The role of IVDs in supporting the entire healthcare system through early diagnosis cannot be overstated. In very simple terms, IVDs are tests conducted on samples such as blood or tissue that have been taken from the human body. IVDs cover a broad range of areas, from pregnancy tests to Covid-19 swabs. The World Health Organization (WHO) reports that between 30% – 50% of human cancers are preventable[i] and several can be screened for using IVDs. Early diagnosis and treatment of often asymptomatic conditions such as type 2 diabetes, hypertension, and hyperlipidaemia is also made possible.

Early diagnosis plays a critical role in patient outcomes, ensuring patients understand how their symptoms will change over time and how this can be changed with treatment.
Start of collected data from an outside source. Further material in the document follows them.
-- ==== Sys2Proof/Laws/Invariant.lean ====
section
/-!
SUPPORT. The invariant's parts, and that every operation keeps them.
-/

namespace Sys2Proof.Machine

/-! The PPU's part. -/

theorem MemOk.write {w : Nat} {d : BitVec w} {n : Nat} {m : Store w} (h : MemOk d n m) {a : Nat} (ha : a < n)
    (v : BitVec w) : MemOk d n (Store.write d m a v) := ⟨Store.wf_write a v h.1, Store.within_write h.2 ha v⟩

/-- The PPU's share of the invariant. -/
structure PpuInv (p : Ppu) : Prop where
  oam : MemOk unlisted 256 p.oam
  pal : MemOk unlisted 32 p.pal
  ciram : MemOk unlisted 2048 p.ciram
  sec : MemOk secUnlisted 32 p.secOam
  fb : MemOk fbUnlisted 61440 p.fb
  lineLow : -1 ≤ p.scanline
  lineHigh : p.scanline ≤ 260
  dot : p.cycle ≤ 340
  secCount : p.secCount ≤ 8
  sprCount : p.sprCount ≤ 8
  status : p.status &&& 0x1F = 0
  ready : p.ready = false

theorem PpuInv.whenever {p : Ppu} (h : PpuInv p) {b : Bool} {f : Ppu → Ppu} (hf : ∀ q, b = true → PpuInv q → PpuInv (f q)) :
    PpuInv (p.whenever b f) := by
  unfold Ppu.whenever
  split
  next hb => exact hf p hb h
  · exact h

/-- A status bit above the fifth may be written. -/
theorem status_setBit {v : Byte} (h : v &&& 0x1F = 0) (b : Bool) :
    (∀ i, 5 ≤ i → i < 8 → setBitTo v i b &&& 0x1F = 0) ∧ setField v 5 3 0 &&& 0x1F = 0 := by
  constructor
  · intro i h5 h8
    refine byte_ext fun j hj => ?_
    have hv := congrArg (fun c : Byte => c.getLsbD j) h
    simp only [BitVec.getLsbD_and] at hv
    rw [BitVec.getLsbD_and, getLsbD_setBitTo _ _ _ hj]
    split
    next e =>
      subst e
      rcases lt_eight hj with rfl | rfl | rfl | rfl | rfl | rfl | rfl | rfl <;> simp at h5 ⊢
    · exact hv
  · refine byte_ext fun j hj => ?_
    have hv := congrArg (fun c : Byte => c.getLsbD j) h
    simp only [BitVec.getLsbD_and] at hv
    rw [BitVec.getLsbD_and, getLsbD_setField _ _ _ hj]
    split
    · simp
    · exact hv

theorem PpuInv.withStatus {p : Ppu} (h : PpuInv p) {v : Byte} (hv : v &&& 0x1F = 0) : PpuInv { p with status := v } :=
  ⟨h.oam, h.pal, h.ciram, h.sec, h.fb, h.lineLow, h.lineHigh, h.dot, h.secCount, h.sprCount, hv, h.ready⟩

theorem PpuInv.vblankPoint {p : Ppu} (h : PpuInv p) : PpuInv p.vblankPoint := by
  unfold Ppu.vblankPoint
  split
  · exact ⟨h.oam, h.pal, h.ciram, h.sec, h.fb, h.lineLow, h.lineHigh, h.dot, h.secCount, h.sprCount, h.status, h.ready⟩
  · exact ⟨h.oam, h.pal, h.ciram, h.sec, h.fb, h.lineLow, h.lineHigh, h.dot, h.secCount, h.sprCount,
      (status_setBit h.status true).1 7 (by omega) (by omega), h.ready⟩

theorem PpuInv.incX {p : Ppu} (h : PpuInv p) : PpuInv p.incX := by
  unfold Ppu.incX
  dsimp only
  split <;>
    exact ⟨h.oam, h.pal, h.ciram, h.sec, h.fb, h.lineLow, h.lineHigh, h.dot, h.secCount, h.sprCount, h.status, h.ready⟩

theorem PpuInv.incY {p : Ppu} (h : PpuInv p) : PpuInv p.incY := by
  unfold Ppu.incY
  dsimp only
  split_ifs <;>
    exact ⟨h.oam, h.pal, h.ciram, h.sec, h.fb, h.lineLow, h.lineHigh, h.dot, h.secCount, h.sprCount, h.status, h.ready⟩

theorem PpuInv.bgPhase {p : Ppu} (h : PpuInv p) (k : Cartridge) (c : Nat) : PpuInv (p.bgShift.bgPhase k c) := by
  have hs : PpuInv p.bgShift :=
    ⟨h.oam, h.pal, h.ciram, h.sec, h.fb, h.lineLow, h.lineHigh, h.dot, h.secCount, h.sprCount, h.status, h.ready⟩
  unfold Ppu.bgPhase
  split
  all_goals first
    | exact PpuInv.incX hs
    | exact hs
    | exact ⟨h.oam, h.pal, h.ciram, h.sec, h.fb, h.lineLow, h.lineHigh, h.dot, h.secCount, h.sprCount, h.status, h.ready⟩

theorem PpuInv.evaluateSprite {p : Ppu} (h : PpuInv p) (s : Int) (n : Nat) : PpuInv (p.evaluateSprite s n) := by
  unfold Ppu.evaluateSprite
  dsimp only
  split_ifs with h1 h2
  · refine ⟨h.oam, h.pal, h.ciram, ?_, h.fb, h.lineLow, h.lineHigh, h.dot, ?_, h.sprCount, h.status, h.ready⟩
    · exact (((h.sec.write (by omega) _).write (by omega) _).write (by omega) _).write (by omega) _
    · exact Nat.succ_le_of_lt h2
  · exact h.withStatus ((status_setBit h.status true).1 5 (by omega) (by omega))
  · exact h

theorem PpuInv.spriteEvaluate {p : Ppu} (h : PpuInv p) (s : Int) : PpuInv (p.spriteEvaluate s) := by
  unfold Ppu.spriteEvaluate
  induction List.range 64 generalizing p with
  | nil => exact h
  | cons n rest ih => exact ih (h.evaluateSprite s n)

theorem PpuInv.pixelOutput {p : Ppu} (h : PpuInv p) (k : Cartridge) {s : Int} (h0 : 0 ≤ s) (h1 : s ≤ 239) {x : Nat}
    (hx : x < 256) : PpuInv (p.pixelOutput k s x) := by
  refine ⟨h.oam, h.pal, h.ciram, h.sec, h.fb.write (by omega) _, h.lineLow, h.lineHigh, h.dot, h.secCount, h.sprCount, ?_,
    h.ready⟩
  show (if _ then setBitTo p.status 6 true else p.status) &&& 0x1F = 0
  split
  · exact (status_setBit h.status true).1 6 (by omega) (by omega)
  · exact h.status

theorem PpuInv.render {p : Ppu} (h : PpuInv p) (k : Cartridge) {s : Int} (hs : s ≤ 239) (c : Nat) :
    PpuInv (p.render k s c) := by
  unfold Ppu.render
  refine PpuInv.whenever (PpuInv.whenever (PpuInv.whenever (PpuInv.whenever (PpuInv.whenever (PpuInv.whenever
    (PpuInv.whenever (PpuInv.whenever h ?_) ?_) ?_) ?_) ?_) ?_) ?_) ?_
  · exact fun q _ g => g.bgPhase k c
  · exact fun q _ g => g.incY
  · exact fun q _ g =>
      ⟨g.oam, g.pal, g.ciram, g.sec, g.fb, g.lineLow, g.lineHigh, g.dot, g.secCount, g.sprCount, g.status, g.ready⟩
  · exact fun q _ g =>
      ⟨g.oam, g.pal, g.ciram, g.sec, g.fb, g.lineLow, g.lineHigh, g.dot, g.secCount, g.sprCount, g.status, g.ready⟩
  · intro q hb g
    simp only [decide_eq_true_eq] at hb
    exact g.pixelOutput k hb.1 hs (by omega)
  · exact fun q _ g =>
      ⟨g.oam, g.pal, g.ciram, ⟨rfl, rfl⟩, g.fb, g.lineLow, g.lineHigh, g.dot, Nat.zero_le _, g.sprCount, g.status, g.ready⟩
  · exact fun q _ g => g.spriteEvaluate s
  · exact fun q _ g =>
      ⟨g.oam, g.pal, g.ciram, g.sec, g.fb, g.lineLow, g.lineHigh, g.dot, g.secCount, g.secCount, g.status, g.ready⟩

theorem PpuInv.endOfCycle {p : Ppu} (h : PpuInv p) {s : Int} (h0 : -1 ≤ s) (c : Nat) :
    PpuInv (p.endOfCycle s c) := by
  unfold Ppu.endOfCycle
  split_ifs with h1 h2
  · exact ⟨h.oam, h.pal, h.ciram, h.sec, h.fb, Int.le_refl _, by show (-1 : Int) ≤ 260; omega, Nat.zero_le _, h.secCount, h.sprCount, h.status, h.ready⟩
  · exact ⟨h.oam, h.pal, h.ciram, h.sec, h.fb, by show -1 ≤ s + 1; omega, by show s + 1 ≤ 260; omega, Nat.zero_le _, h.secCount, h.sprCount, h.status, h.ready⟩
  · exact ⟨h.oam, h.pal, h.ciram, h.sec, h.fb, h.lineLow, h.lineHigh, by show c + 1 ≤ 340; omega, h.secCount, h.sprCount, h.status, h.ready⟩

/-- A PPU step keeps the PPU's share of the invariant. -/
theorem PpuInv.step {p : Ppu} (h : PpuInv p) (k : Cartridge) : PpuInv (p.step k) := by
  unfold Ppu.step
  dsimp only
  have h0 : PpuInv ({ p with lineReady := false, frameReady := false } : Ppu) :=
    ⟨h.oam, h.pal, h.ciram, h.sec, h.fb, h.lineLow, h.lineHigh, h.dot, h.secCount, h.sprCount, h.status, h.ready⟩
  have h1 : PpuInv ({ p with lineReady := false, frameReady := false } : Ppu).oddFrameSkip := by
    unfold Ppu.oddFrameSkip
    split_ifs
    · exact ⟨h.oam, h.pal, h.ciram, h.sec, h.fb, h.lineLow, h.lineHigh, by show 1 ≤ 340; omega, h.secCount, h.sprCount, h.status, h.ready⟩
    · exact h0
  refine PpuInv.endOfCycle (PpuInv.whenever (PpuInv.whenever (PpuInv.whenever h1 ?_) ?_) ?_) h1.lineLow _
  · exact fun q _ g => g.withStatus (status_setBit g.status true).2
  · exact fun q _ g => g.vblankPoint
  · intro q hb g
    simp only [Bool.and_eq_true, decide_eq_true_eq] at hb
    exact g.render k hb.2.2 _

/-! The registers' part. -/

theorem ntMirror_lt (mode : NtMode) (n : Nat) : ntMirror mode n < 2048 := by
  unfold ntMirror
  cases mode with
  | horizontal => simp only; omega
  | vertical => simp only; omega
  | single page => cases page <;> simp only [if_true, Bool.false_eq_true, if_false] <;> omega

theorem palIndex_lt (a : Nat) : palIndex a < 32 := by
  unfold palIndex
  dsimp only
  split <;> omega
Targeted interventions can also be started earlier, before potentially irreversible damage has occurred, helping to slow or reverse the disease process.

In addition to better patient outcomes, early intervention also results in lower treatment costs for health systems, helping to prevent surgery and the associated costs that go with these procedures and the consequent after-care. Resources are freed and budgetary pressures relieved.

Such considerations are particularly pressing in the aftermath of the Covid-19 pandemic, with many national health services left with depleted staff resources and long waiting lists for surgeries that, in many cases, are long overdue. The pandemic resulted in a two-year slow-down in treatment and diagnosis of diseases, leading to many conditions going undiagnosed or untreated during lockdown.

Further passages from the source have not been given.